Which means for our asset as example:
  • The maximum DrawDown over 5 years of Xtrackers Harvest CSI 300 China ETF is -46.4 days, which is lower, thus worse compared to the benchmark SPY (-24.5 days) in the same period.
  • Looking at maximum DrawDown in of -33.1 days in the period of the last 3 years, we see it is relatively lower, thus worse in comparison to SPY (-18.8 days).

MaxDuration:

'The Drawdown Duration is the length of any peak to peak period, or the time between new equity highs. The Max Drawdown Duration is the worst (the maximum/longest) amount of time an investment has seen between peaks (equity highs) in days.'

Applying this definition to our asset in some examples:
  • Looking at the maximum days below previous high of 1219 days in the last 5 years of Xtrackers Harvest CSI 300 China ETF, we see it is relatively higher, thus worse in comparison to the benchmark SPY (488 days)
  • Compared with SPY (87 days) in the period of the last 3 years, the maximum days below previous high of 366 days is higher, thus worse.

AveDuration:

'The Drawdown Duration is the length of any peak to peak period, or the time between new equity highs.

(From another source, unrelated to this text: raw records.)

-- ==== Sys2Proof/Machine/Queues.lean ====
section
/-!
DEFINITION. The 32 service queues (R432 to R440, R449): arrival, pop, stall, mark, rewind, release and push, with the landing slots in the
shared-memory window.
-/
namespace Sys2Proof.Machine

/-- The page of queue operation (Table 15.10). -/
abbrev queuePage : Nat := 0x043

/-- A queue's hidden state. -/
def Dev.qu (s : Dev) (q : Nat) : Queue :=
  sget (dflt Queue.reset) s.queues q

/-- The device with a queue's hidden state changed. -/
def Dev.setQu (q : Nat) (x : Queue) (s : Dev) : Dev :=
  { s with queues := sset (dflt Queue.reset) s.queues q x }

/-- The queue space of an item: 64 bytes and its length rounded up to 64 bytes (R433). -/
def QItem.space (i : QItem) : Nat :=
  64 + 64 * ceilDiv i.bytes.length 64

/-- The occupancy of a queue in bytes: waiting plus held (R433). -/
def Queue.occupied (x : Queue) : Nat :=
  (x.waiting.map QItem.space).sum + (x.held.map fun h => h.item.space).sum

/-- Q_STAT and Q_OCC brought up to date; ABOVE sets at HWM_KIB and clears at LWM_KIB (R440). OCC_KIB is cut to whole KiB. -/
def Dev.showQueue (q : Nat) (s : Dev) : Dev :=
  let x := s.qu q
  let s := (s.wr (Reg.Q_OCC_OCC_KIB q) (x.occupied / 1024)).wr (Reg.Q_OCC_WAITING q) (min 4095 x.waiting.length)
  let s := (s.wr (Reg.Q_STAT_HELD q) x.held.length).wrB (Reg.Q_STAT_MARKED q) x.mark.isSome
  let was := s.on (Reg.Q_STAT_ABOVE q)
  let now :=
    if s.rd (Reg.Q_WM_HWM_KIB q) * 1024 ≤ x.occupied then true
    else if x.occupied ≤ s.rd (Reg.Q_WM_LWM_KIB q) * 1024 then false
    else was
  (s.wrB (Reg.Q_STAT_ABOVE q) now).raiseIf (was ≠ now) 3 1

/-- Whether pin WATERk_N is driven low (R440). -/
def Dev.waterLow (s : Dev) (k : Nat) : Bool :=
  (List.range 32).any fun q =>
    s.on (Reg.Q_CFG_EN q) && s.on (Reg.Q_CFG_WPIN_EN q) && decide (s.rd (Reg.Q_CFG_WPIN q) = k) && s.on (Reg.Q_STAT_ABOVE q)

/-! ## Landing slots (R435, Table 15.3) -/

/-- Bytes of a landing slot of queue `q`. -/
def Dev.slotBytes (s : Dev) (q : Nat) : Nat :=
  512 * 2 ^ s.rd (Reg.Q_LAND_SIZE q)

/-- The window offset of landing slot `k` of queue `q`. -/
def Dev.slotAt (s : Dev) (q k : Nat) : Nat :=
  s.rd (Reg.Q_LAND_OFFSET q) + k * s.slotBytes q

/-- Bytes 0 to 63 of a landing slot: Table 15.3. Numbers stand least significant byte first (DESIGN CHOICE, log 22). -/
def landingHead (size seq : Nat) (i : QItem) : List Byte :=
  bytesLE 2 i.bytes.length ++ bytesLE 1 i.kind ++
  bytesLE 1 (ofBool (decide (size - 64 < i.bytes.length)) + 2 * ofBool i.poisoned) ++ bytesLE 2 i.source ++ bytesLE 2 seq ++
  timeBytesLE i.time ++ List.replicate 44 0

/-- A landing slot's contents: its head, and the item cut to the slot. -/
def landing (size seq : Nat) (i : QItem) : List Byte :=
  landingHead size seq i ++ i.bytes.take (size - 64)

/-- The stalled read and the watermarks after a change of a queue's configuration: a read whose queue is no longer enabled completes with DISABLED (R437), and
the watermarks are compared anew. -/
def Dev.settleQueue (q : Nat) (s : Dev) : Dev :=
  let s := if s.on (Reg.Q_STAT_STALLING q) && !s.on (Reg.Q_CFG_EN q) then
      { s.wr (Reg.Q_STAT_STALLING q) 0 with readData := [BitVec.ofNat 32 3], readPoisoned := false }
    else s
  s.showQueue q

/-- The queue that a cell of page 0x042 configures (Table 15.9). -/
def queueOfCell (c : Nat) : Nat :=
  let off := 4 * (c - regCell 0x042 0)
  if off < 0x0C0 then (off - 0x040) / 4 else if off < 0x1C0 then (off - 0x0C0) / 8 else (off - 0x1C0) / 8

/-- The next item boundary of a queue: its committed values that wait are in force (R448). -/
def Dev.itemBoundary (q : Nat) (s : Dev) : Dev :=
  let mine (x : Later) : Bool := decide (x.page = 0x042) && decide (x.bnd = .item) && decide (queueOfCell x.cell = q)
  if s.later.any mine then (s.putWaiting mine).settleQueue q else s

/-- The item boundary of every queue at which no item waits: such a queue stands between two items (R448). -/
def Dev.emptyBoundaries (s : Dev) : Dev :=
  (List.range 32).foldl (fun s q => if (s.qu q).waiting = [] then s.itemBoundary q else s) s

/-- The next item that a pop takes, with its mark of a poisoned word (R434, R495). -/
def Queue.markNext (best : List QItem → Option QItem) (x : Queue) : Queue :=
  match best x.waiting with
  | some i => { x with waiting := x.waiting.map fun j => if j.order = i.order then { j with poisoned := true } else j }
  | none => x

/-- The waiting item of highest priority, the earliest within one priority (R434). -/
def bestItem : List QItem → Option QItem
  | [] => none
  | i :: r =>
    match bestItem r with
    | none => some i
    | some j => if i.prio < j.prio then some j else some i

/-- The lowest free landing slot. -/
def Dev.freeSlot (s : Dev) (q : Nat) : Option Nat :=
  (List.range (s.rd (Reg.Q_LAND_SLOTS_M1 q) + 1)).find? fun k => (s.qu q).held.all fun h => h.slot ≠ k

/-- The codes that a read of Q_POP returns (R435). -/
abbrev popEmpty : Nat := 1
abbrev popNoSlot : Nat := 2
abbrev popDisabled : Nat := 3
abbrev popNotHost : Nat := 4

/-- A read completed with a word. -/
def Dev.returns (w : Nat) (s : Dev) : Dev :=
  { s with readData := [BitVec.ofNat 32 w], readPoisoned := false }

/-- An item popped: copied to the lowest free landing slot, its handle returned; NO_SLOT with E-03.03 where none is free (R435). -/
def Dev.popItem (q : Nat) (i : QItem) (s : Dev) : Dev :=
  match s.freeSlot q with
  | none => (s.returns popNoSlot).raise 3 3
  | some k =>
    let x := s.qu q
    let seq := s.rd (Reg.Q_STAT_NEXT_SEQ q)
    let s := s.storeMarked (winAddr (s.slotAt q k)) (landingHead (s.slotBytes q) seq i) i.bytes (s.slotBytes q - 64) i.poisoned
    let s := s.setQu q { x with waiting := x.waiting.filter (fun j => j.order ≠ i.order), held := x.held ++ [⟨k, seq, i⟩] }
    let s := (s.wr (Reg.Q_STAT_NEXT_SEQ q) (seq + 1)).showQueue q
    s.returns (2 ^ 31 + i.prio * 2 ^ 28 + k * 2 ^ 16 + seq)

/-- A stalled read of the queue served where an item waits now (R437). -/
def Dev.serveStall (q : Nat) (s : Dev) : Dev :=
  if s.on (Reg.Q_STAT_STALLING q) then
    match bestItem (s.qu q).waiting with
    | some i => (s.wr (Reg.Q_STAT_STALLING q) 0).popItem q i
    | none => s
  else s

/-- A queue after its waiting items have grown: E-03.00 where a host-consumed queue was empty, and a stalled read (Table 15.6, R437). -/
def Dev.grown (q : Nat) (wasEmpty : Bool) (s : Dev) : Dev :=
  ((s.showQueue q).raiseIf (wasEmpty && decide ((s.qu q).waiting ≠ []) && !s.on (Reg.Q_CFG_CONSUMER q)) 3 0).serveStall q

/-- Whether an item fits its queue (R433). -/
def Dev.queueFits (s : Dev) (q : Nat) (i : QItem) : Bool :=
  (s.qu q).occupied + i.space ≤ s.rd (Reg.Q_CFG_CAP_KIB q) * 1024

/-- An item offered to a queue (R433): it waits, or is refused with Q_DROP and E-03.02 where it does not fit. A disabled queue takes
none (DESIGN CHOICE, log 22). Answers whether it was taken. -/
def Dev.queueArrive (q : Nat) (i : QItem) (s : Dev) : Bool × Dev :=
  if !s.on (Reg.Q_CFG_EN q) then (false, s)
  else if s.queueFits q i then
    let x := s.qu q
    let s := s.setQu q { x with waiting := x.waiting ++ [{ i with order := x.arrivals }], arrivals := x.arrivals + 1 }
    (true, s.grown q (x.waiting = []))
  else (false, (s.bump (Reg.Q_DROP q)).raise 3 2)

/-- QUEUE_ITEM_ARRIVE: an item of the service core (KIND 3), with the queue's PRIO_DEF and TIME at arrival (R433, R434, Table 15.3).
The punt path, the Drone and Q_PUSH offer theirs in their own commands. -/
def execQueueItemArrive (q : Fin 32) (poisoned : Bool) (bytes : List Byte) (s : State) : Out :=
  s.run fun s =>
    let s := s.itemBoundary q
    if s.hubOn then (s.queueArrive q ⟨s.rd (Reg.Q_CFG_PRIO_DEF q), 3, 0, poisoned, s.time, 0, bytes⟩).2 else s

/-! ## Pops -/

/-- A host read of a register: counted as an access (R462), and acting where the page answers; a page that does not answer reads 0
(R424, R477). -/
def Dev.onRead (page off : Nat) (act : Dev → Dev) (s : Dev) : Dev :=
  let s := s.access 0 page off
  if s.pageLive page then act s else s.returns 0

/-- A read of Q_POP[q] (R435, R437, R438): DISABLED and NOT_HOST first, then an item, a stall on the head, or EMPTY. -/
def Dev.qPop (q : Nat) (s : Dev) : Dev :=
  let s := s.itemBoundary q
  if !s.on (Reg.Q_CFG_EN q) then s.returns popDisabled
  else if s.on (Reg.Q_CFG_CONSUMER q) then s.returns popNotHost
  else if s.on (Reg.Q_STAT_STALLING q) then s.returns popEmpty
  else match bestItem (s.qu q).waiting with
    | some i => s.popItem q i
    | none =>
      if s.on Reg.STRAPS_CHAIN_HEAD ∧ s.rd Reg.Q_STALL_STALL_US ≠ 0 then
        { s.wr (Reg.Q_STAT_STALLING q) 1 with readData := [] }
      else s.returns popEmpty

/-- Q_POP: a read of Q_POP[q] (R435). -/
def execQPop (q : Fin 32) (s : State) : Out :=
  s.run fun s => s.onRead queuePage (0x040 + 4 * q) (Dev.qPop q)

/-- Q_POP_STALL_EXPIRE: a stalled read completes with EMPTY (R437). -/
def execQPopStallExpire (q : Fin 32) (s : State) : Out :=
  s.run fun s =>
    if s.on (Reg.Q_STAT_STALLING q) then (s.wr (Reg.Q_STAT_STALLING q) 0).returns popEmpty else s

/-! ## Q_CTL (R436, R449) -/

/-- A queue command refused: counted, with E-03.05. -/
def Dev.queueRefused (s : Dev) : Dev :=
  (s.viol queuePage).raise 3 5

/-- The fields of Q_CTL: the command bits and SEQ. -/
def qCtlOwn : Word := 0xFFFF0007#32

/-- A write of Q_CTL[q] with command bit `bit` set: refused where another is set too or the queue is the service core's. -/
def Dev.qCtl (q bit : Nat) (v : Word) (act : Dev → Dev) (s : Dev) : Dev :=
  s.hostWrite queuePage (0x0C0 + 4 * q) qCtlOwn v fun s =>
    if getBits v 0 3 &&& (7 - 2 ^ bit) ≠ 0 ∨ s.on (Reg.Q_CFG_CONSUMER q) then s.queueRefused else act s

/-- MARK: the next SEQ becomes the mark. -/
def Dev.qMark (q : Nat) (s : Dev) : Dev :=
  (s.setQu q { s.qu q with mark := some (s.rd (Reg.Q_STAT_NEXT_SEQ q)) }).showQueue q

/-- Q_MARK: a write of Q_CTL[q] with MARK set. -/
def execQMark (q : Fin 32) (v : Word) (s : State) : Out :=
  s.run fun s => s.qCtl q 0 v (Dev.qMark q)

/-- An item put back among the waiting ones at its place in the order of arrival. -/
def insertItem (i : QItem) : List QItem → List QItem
  | [] => [i]
  | j :: r => if i.order < j.order then i :: j :: r else j :: insertItem i r

/-- Whether SEQ `a` is at or after SEQ `b`, modulo 65,536 (R436). -/
def seqFrom (b a : Nat) : Bool :=
  (a + 65536 - b) % 65536 < 32768

/-- REWIND: the held items from the mark on wait again at their places, and the next SEQ is the mark. -/
def Dev.qRewind (q : Nat) (s : Dev) : Dev :=
  let x := s.qu q
  match x.mark with
  | none => s.queueRefused
  | some m =>
    let back := x.held.filter fun h => seqFrom m h.seq
    let s := s.setQu q { x with
      held := x.held.filter (fun h => !seqFrom m h.seq)
      waiting := back.foldl (fun w h => insertItem h.item w) x.waiting }
    (s.wr (Reg.Q_STAT_NEXT_SEQ q) m).grown q (x.waiting = [])

/-- Q_REWIND: a write of Q_CTL[q] with REWIND set. -/
def execQRewind (q : Fin 32) (v : Word) (s : State) : Out :=
  s.run fun s => s.qCtl q 1 v (Dev.qRewind q)

/-- RELEASE: the held items at or before a SEQ free their slots and space, and a mark among them moves behind it. A SEQ that no held item
has is refused. -/
def Dev.qRelease (q seq : Nat) (s : Dev) : Dev :=
  let x := s.qu q
  if x.held.any fun h => h.seq = seq then
    let gone := x.held.filter fun h => seqFrom h.seq seq
    let mark := match x.mark with
      | some m => if gone.any fun h => h.seq = m then some ((seq + 1) % 65536) else some m
      | none => none
    (s.setQu q { x with held := x.held.filter (fun h => !seqFrom h.seq seq), mark := mark }).showQueue q
  else s.queueRefused

/-- Q_RELEASE: a write of Q_CTL[q] with RELEASE set, SEQ in bits 31:16. -/
def execQRelease (q : Fin 32) (v : Word) (s : State) : Out :=
  s.run fun s => s.qCtl q 2 v (Dev.qRelease q (getBits v 16 16))

/-- A write of Q_CTL[q] by the command bits it sets; one that sets none acts on nothing. -/
def Dev.qCtlWrite (q : Nat) (v : Word) (s : Dev) : Dev :=
  if v.getLsbD 0 then s.qCtl q 0 v (Dev.qMark q)
  else if v.getLsbD 1 then s.qCtl q 1 v (Dev.qRewind q)
  else if v.getLsbD 2 then s.qCtl q 2 v (Dev.qRelease q (getBits v 16 16))
  else s.hostWrite queuePage (0x0C0 + 4 * q) qCtlOwn v fun s => if s.on (Reg.Q_CFG_CONSUMER q) then s.queueRefused else s

/-! ## Pushes (R439, R449) -/

/-- A write of Q_PUSH. -/
def Dev.qPush (v : Word) (s : Dev) : Dev :=
  s.hostWrite queuePage 0x2C4 0x100#32 v fun s =>
    if !v.getLsbD 8 then s
    else if s.on Reg.Q_PUSH_STAT_BUSY then s.viol queuePage
    else
      let p : Push := ⟨s.rd Reg.Q_PUSH_QUEUE, s.rd Reg.Q_PUSH_PRIO, s.rd Reg.Q_PUSH_LENGTH, s.rd Reg.Q_PUSH_SRC_OFFSET⟩
      { s.wr Reg.Q_PUSH_STAT_BUSY 1 with push := some p }

/-- Q_PUSH: a write of Q_PUSH with GO set. -/
def execQPush (v : Word) (s : State) : Out :=
  s.run (Dev.qPush (v ||| 0x100#32))

/-- A push ends: RESULT 4 for a source outside the home region, 3 for a disabled queue, 2 for a full one, 1 where it is queued. -/
def Dev.pushEnd (p : Push) (bytes : List Byte) (s : Dev) : Dev :=
  let s := { s.wr Reg.Q_PUSH_STAT_BUSY 0 with push := none }.itemBoundary p.queue
  let r : Nat × Dev :=
    if !inWindow p.src p.length then (4, s)
    else if !s.on (Reg.Q_CFG_EN p.queue) then (3, s)
    else
      let a := s.queueArrive p.queue ⟨p.prio, 2, 0, false, s.time, 0, bytes⟩
      (if a.1 then 1 else 2, a.2)
  (r.2.wr Reg.Q_PUSH_STAT_RESULT r.1).raise 3 4

/-- Q_PUSH_COMPLETE: the push under way completes, with E-03.04. -/
def execQPushComplete (s : State) : Out :=
  match s.dev.push with
  | none => .next s
  | some p => .next (s.become (s.dev.pushEnd p (s.bytes (winAddr p.src) p.length)))

end Sys2Proof.Machine
end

The Avg Drawdown Duration is the average amount of time an investment has seen between peaks (equity highs), or in other terms the average of time under water of all drawdowns. So in contrast to the Maximum duration it does not measure only one drawdown event but calculates the average of all.'

Using this definition on our asset we see for example:
  • Compared with the benchmark SPY (119 days) in the period of the last 5 years, the average days below previous high of 597 days of Xtrackers Harvest CSI 300 China ETF is greater, thus worse.
  • During the last 3 years, the average time in days below previous high water mark is 158 days, which is greater, thus worse than the value of 20 days from the benchmark.

Performance (YTD)

Historical returns have been extended using synthetic data.

Allocations ()

Allocations

Returns (%)

  • Note that yearly returns do not equal the sum of monthly returns due to compounding.
  • Performance results of Xtrackers Harvest CSI 300 China ETF are hypothetical and do not account for slippage, fees or taxes.